Lines holding the string "cmds" are the ones to copy; find them all in the data.

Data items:

◇ ◇ ◇ ◇ ◇

/-! ### State.modPm -/

@[simp] theorem State.modPm_postmark (s : State) (f : Postmaster → Postmaster) : (s.modPm f).postmark = s.postmark := rfl
@[simp] theorem State.modPm_part9620 (s : State) (f : Postmaster → Postmaster) : (s.modPm f).part9620 = s.part9620 := rfl
@[simp] theorem State.modPm_metal (s : State) (f : Postmaster → Postmaster) : (s.modPm f).metal = s.metal := rfl
@[simp] theorem State.modPm_time (s : State) (f : Postmaster → Postmaster) : (s.modPm f).time = s.time := rfl
@[simp] theorem State.modPm_fns (s : State) (f : Postmaster → Postmaster) : (s.modPm f).fns = s.fns := rfl
@[simp] theorem State.modPm_cmds (s : State) (f : Postmaster → Postmaster) : (s.modPm f).cmds = s.cmds := rfl
@[simp] theorem State.modPm_ctxs (s : State) (f : Postmaster → Postmaster) : (s.modPm f).ctxs = s.ctxs := rfl
@[simp] theorem State.modPm_uid (s : State) (f : Postmaster → Postmaster) : (s.modPm f).uid = s.uid := rfl
@[simp] theorem State.modPm_teams (s : State) (f : Postmaster → Postmaster) : (s.modPm f).teams = s.teams := rfl
@[simp] theorem State.modPm_stack (s : State) (f : Postmaster → Postmaster) : (s.modPm f).stack = s.stack := rfl
@[simp] theorem State.modPm_tags (s : State) (f : Postmaster → Postmaster) : (s.modPm f).tags = s.tags := rfl
@[simp] theorem State.modPm_stackLog (s : State) (f : Postmaster → Postmaster) : (s.modPm f).stackLog = s.stackLog := rfl
@[simp] theorem State.modPm_unfenced (s : State) (f : Postmaster → Postmaster) : (s.modPm f).unfenced = s.unfenced := rfl
@[simp] theorem State.modPm_pool (s : State) (f : Postmaster → Postmaster) : (s.modPm f).pool = s.pool := rfl
@[simp] theorem State.modPm_hub (s : State) (f : Postmaster → Postmaster) : (s.modPm f).hub = s.hub := rfl
@[simp] theorem State.modPm_hubWatches (s : State) (f : Postmaster → Postmaster) : (s.modPm f).hubWatches = s.hubWatches := rfl
@[simp] theorem State.modPm_hubWaiting (s : State) (f : Postmaster → Postmaster) : (s.modPm f).hubWaiting = s.hubWaiting := rfl
@[simp] theorem State.modPm_fabric (s : State) (f : Postmaster → Postmaster) : (s.modPm f).fabric = s.fabric := rfl
@[simp] theorem State.modPm_faults (s : State) (f : Postmaster → Postmaster) : (s.modPm f).faults = s.faults := rfl
@[simp] theorem State.modPm_irq (s : State) (f : Postmaster → Postmaster) : (s.modPm f).irq = s.irq := rfl
@[simp] theorem State.modPm_pm (s : State) (f : Postmaster → Postmaster) : (s.modPm f).pm = f s.pm := rfl
@[simp] theorem State.modPm_power (s : State) (f : Postmaster → Postmaster) : (s.modPm f).power = s.power := rfl
@[simp] theorem State.modPm_regs (s : State) (f : Postmaster → Postmaster) : (s.modPm f).regs = s.regs := rfl
@[simp] theorem State.modPm_journal (s : State) (f : Postmaster → Postmaster) : (s.modPm f).journal = s.journal := rfl
@[simp] theorem State.modPm_cache (s : State) (f : Postmaster → Postmaster) : (s.modPm f).cache = s.cache := rfl
@[simp] theorem State.modPm_snapped (s : State) (f : Postmaster → Postmaster) : (s.modPm f).snapped = s.snapped := rfl
@[simp] theorem State.modPm_retired (s : State) (f : Postmaster → Postmaster) : (s.modPm f).retired = s.retired := rfl
@[simp] theorem State.modPm_hostMem (s : State) (f : Postmaster → Postmaster) : (s.modPm f).hostMem = s.hostMem := rfl
@[simp] theorem State.modPm_resp (s : State) (f : Postmaster → Postmaster) : (s.modPm f).resp = s.resp := rfl
@[simp] theorem State.modPm_meter (s : State) (f : Postmaster → Postmaster) : (s.modPm f).meter = s.meter := rfl
@[simp] theorem State.modPm_free (s : State) (f : Postmaster → Postmaster) : (s.modPm f).free = s.free := rfl
@[simp] theorem State.modPm_pending (s : State) (f : Postmaster → Postmaster) : (s.modPm f).pending = s.pending := rfl

/-! ### State.modFaults -/

@[simp] theorem State.modFaults_postmark (s : State) (f : Faults → Faults) : (s.modFaults f).postmark = s.postmark := rfl
@[simp] theorem State.modFaults_part9620 (s : State) (f : Faults → Faults) : (s.modFaults f).part9620 = s.part9620 := rfl
@[simp] theorem State.modFaults_metal (s : State) (f : Faults → Faults) : (s.modFaults f).metal = s.metal := rfl
@[simp] theorem State.modFaults_time (s : State) (f : Faults → Faults) : (s.modFaults f).time = s.time := rfl
@[simp] theorem State.modFaults_fns (s : State) (f : Faults → Faults) : (s.modFaults f).fns = s.fns := rfl
@[simp] theorem State.modFaults_cmds (s : State) (f : Faults → Faults) : (s.modFaults f).cmds = s.cmds := rfl
@[simp] theorem State.modFaults_ctxs (s : State) (f : Faults → Faults) : (s.modFaults f).ctxs = s.ctxs := rfl
@[simp] theorem State.modFaults_uid (s : State) (f : Faults → Faults) : (s.modFaults f).uid = s.uid := rfl
@[simp] theorem State.modFaults_teams (s : State) (f : Faults → Faults) : (s.modFaults f).teams = s.teams := rfl
@[simp] theorem State.modFaults_stack (s : State) (f : Faults → Faults) : (s.modFaults f).stack = s.stack := rfl
@[simp] theorem State.modFaults_tags (s : State) (f : Faults → Faults) : (s.modFaults f).tags = s.tags := rfl
@[simp] theorem State.modFaults_stackLog (s : State) (f : Faults → Faults) : (s.modFaults f).stackLog = s.stackLog := rfl
@[simp] theorem State.modFaults_unfenced (s : State) (f : Faults → Faults) : (s.modFaults f).unfenced = s.unfenced := rfl
@[simp] theorem State.modFaults_pool (s : State) (f : Faults → Faults) : (s.modFaults f).pool = s.pool := rfl
@[simp] theorem State.modFaults_hub (s : State) (f : Faults → Faults) : (s.modFaults f).hub = s.hub := rfl
@[simp] theorem State.modFaults_hubWatches (s : State) (f : Faults → Faults) : (s.modFaults f).hubWatches = s.hubWatches := rfl
@[simp] theorem State.modFaults_hubWaiting (s : State) (f : Faults → Faults) : (s.modFaults f).hubWaiting = s.hubWaiting := rfl
@[simp] theorem State.modFaults_fabric (s : State) (f : Faults → Faults) : (s.modFaults f).fabric = s.fabric := rfl
@[simp] theorem State.modFaults_faults (s : State) (f : Faults → Faults) : (s.modFaults f).faults = f s.faults := rfl
@[simp] theorem State.modFaults_irq (s : State) (f : Faults → Faults) : (s.modFaults f).irq = s.irq := rfl
@[simp] theorem State.modFaults_pm (s : State) (f : Faults → Faults) : (s.modFaults f).pm = s.pm := rfl
@[simp] theorem State.modFaults_power (s : State) (f : Faults → Faults) : (s.modFaults f).power = s.power := rfl
@[simp] theorem State.modFaults_regs (s : State) (f : Faults → Faults) : (s.modFaults f).regs = s.regs := rfl
@[simp] theorem State.modFaults_journal (s : State) (f : Faults → Faults) : (s.modFaults f).journal = s.journal := rfl
@[simp] theorem State.modFaults_cache (s : State) (f : Faults → Faults) : (s.modFaults f).cache = s.cache := rfl
@[simp] theorem State.modFaults_snapped (s : State) (f : Faults → Faults) : (s.modFaults f).snapped = s.snapped := rfl
@[simp] theorem State.modFaults_retired (s : State) (f : Faults → Faults) : (s.modFaults f).retired = s.retired := rfl
@[simp] theorem State.modFaults_hostMem (s : State) (f : Faults → Faults) : (s.modFaults f).hostMem = s.hostMem := rfl
@[simp] theorem State.modFaults_resp (s : State) (f : Faults → Faults) : (s.modFaults f).resp = s.resp := rfl
@[simp] theorem State.modFaults_meter (s : State) (f : Faults → Faults) : (s.modFaults f).meter = s.meter := rfl
@[simp] theorem State.modFaults_free (s : State) (f : Faults → Faults) : (s.modFaults f).free = s.free := rfl
@[simp] theorem State.modFaults_pending (s : State) (f : Faults → Faults) : (s.modFaults f).pending = s.pending := rfl

/-! ### State.modTime -/

@[simp] theorem State.modTime_postmark (s : State) (f : TimeUnit → TimeUnit) : (s.modTime f).postmark = s.postmark := rfl
@[simp] theorem State.modTime_part9620 (s : State) (f : TimeUnit → TimeUnit) : (s.modTime f).part9620 = s.part9620 := rfl
@[simp] theorem State.modTime_metal (s : State) (f : TimeUnit → TimeUnit) : (s.modTime f).metal = s.metal := rfl
@[simp] theorem State.modTime_time (s : State) (f : TimeUnit → TimeUnit) : (s.modTime f).time = f s.time := rfl
@[simp] theorem State.modTime_fns (s : State) (f : TimeUnit → TimeUnit) : (s.modTime f).fns = s.fns := rfl
@[simp] theorem State.modTime_cmds (s : State) (f : TimeUnit → TimeUnit) : (s.modTime f).cmds = s.cmds := rfl
@[simp] theorem State.modTime_ctxs (s : State) (f : TimeUnit → TimeUnit) : (s.modTime f).ctxs = s.ctxs := rfl
@[simp] theorem State.modTime_uid (s : State) (f : TimeUnit → TimeUnit) : (s.modTime f).uid = s.uid := rfl
@[simp] theorem State.modTime_teams (s : State) (f : TimeUnit → TimeUnit) : (s.modTime f).teams = s.teams := rfl
@[simp] theorem State.modTime_stack (s : State) (f : TimeUnit → TimeUnit) : (s.modTime f).stack = s.stack := rfl
@[simp] theorem State.modTime_tags (s : State) (f : TimeUnit → TimeUnit) : (s.modTime f).tags = s.tags := rfl
@[simp] theorem State.modTime_stackLog (s : State) (f : TimeUnit → TimeUnit) : (s.modTime f).stackLog = s.stackLog := rfl
@[simp] theorem State.modTime_unfenced (s : State) (f : TimeUnit → TimeUnit) : (s.modTime f).unfenced = s.unfenced := rfl
@[simp] theorem State.modTime_pool (s : State) (f : TimeUnit → TimeUnit) : (s.modTime f).pool = s.pool := rfl
@[simp] theorem State.modTime_hub (s : State) (f : TimeUnit → TimeUnit) : (s.modTime f).hub = s.hub := rfl
@[simp] theorem State.modTime_hubWatches (s : State) (f : TimeUnit → TimeUnit) : (s.modTime f).hubWatches = s.hubWatches := rfl
@[simp] theorem State.modTime_hubWaiting (s : State) (f : TimeUnit → TimeUnit) : (s.modTime f).hubWaiting = s.hubWaiting := rfl
@[simp] theorem State.modTime_fabric (s : State) (f : TimeUnit → TimeUnit) : (s.modTime f).fabric = s.fabric := rfl
@[simp] theorem State.modTime_faults (s : State) (f : TimeUnit → TimeUnit) : (s.modTime f).faults = s.faults := rfl
@[simp] theorem State.modTime_irq (s : State) (f : TimeUnit → TimeUnit) : (s.modTime f).irq = s.irq := rfl
@[simp] theorem State.modTime_pm (s : State) (f : TimeUnit → TimeUnit) : (s.modTime f).pm = s.pm := rfl
@[simp] theorem State.modTime_power (s : State) (f : TimeUnit → TimeUnit) : (s.modTime f).power = s.power := rfl
@[simp] theorem State.modTime_regs (s : State) (f : TimeUnit → TimeUnit) : (s.modTime f).regs = s.regs := rfl
@[simp] theorem State.modTime_journal (s : State) (f : TimeUnit → TimeUnit) : (s.modTime f).journal = s.journal := rfl
@[simp] theorem State.modTime_cache (s : State) (f : TimeUnit → TimeUnit) : (s.modTime f).cache = s.cache := rfl
@[simp] theorem State.modTime_snapped (s : State) (f : TimeUnit → TimeUnit) : (s.modTime f).snapped = s.snapped := rfl
@[simp] theorem State.modTime_retired (s : State) (f : TimeUnit → TimeUnit) : (s.modTime f).retired = s.retired := rfl
@[simp] theorem State.modTime_hostMem (s : State) (f : TimeUnit → TimeUnit) : (s.modTime f).hostMem = s.hostMem := rfl
@[simp] theorem State.modTime_resp (s : State) (f : TimeUnit → TimeUnit) : (s.modTime f).resp = s.resp := rfl
@[simp] theorem State.modTime_meter (s : State) (f : TimeUnit → TimeUnit) : (s.modTime f).meter = s.meter := rfl
@[simp] theorem State.modTime_free (s : State) (f : TimeUnit → TimeUnit) : (s.modTime f).free = s.free := rfl
@[simp] theorem State.modTime_pending (s : State) (f : TimeUnit → TimeUnit) : (s.modTime f).pending = s.pending := rfl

◇ ◇ ◇ ◇ ◇

__Exercise output__:
@[simp] theorem State.modPm_cmds (s : State) (f : Postmaster → Postmaster) : (s.modPm f).cmds = s.cmds := rfl
@[simp] theorem State.modFaults_cmds (s : State) (f : Faults → Faults) : (s.modFaults f).cmds = s.cmds := rfl
@[simp] theorem State.modTime_cmds (s : State) (f : TimeUnit → TimeUnit) : (s.modTime f).cmds = s.cmds := rfl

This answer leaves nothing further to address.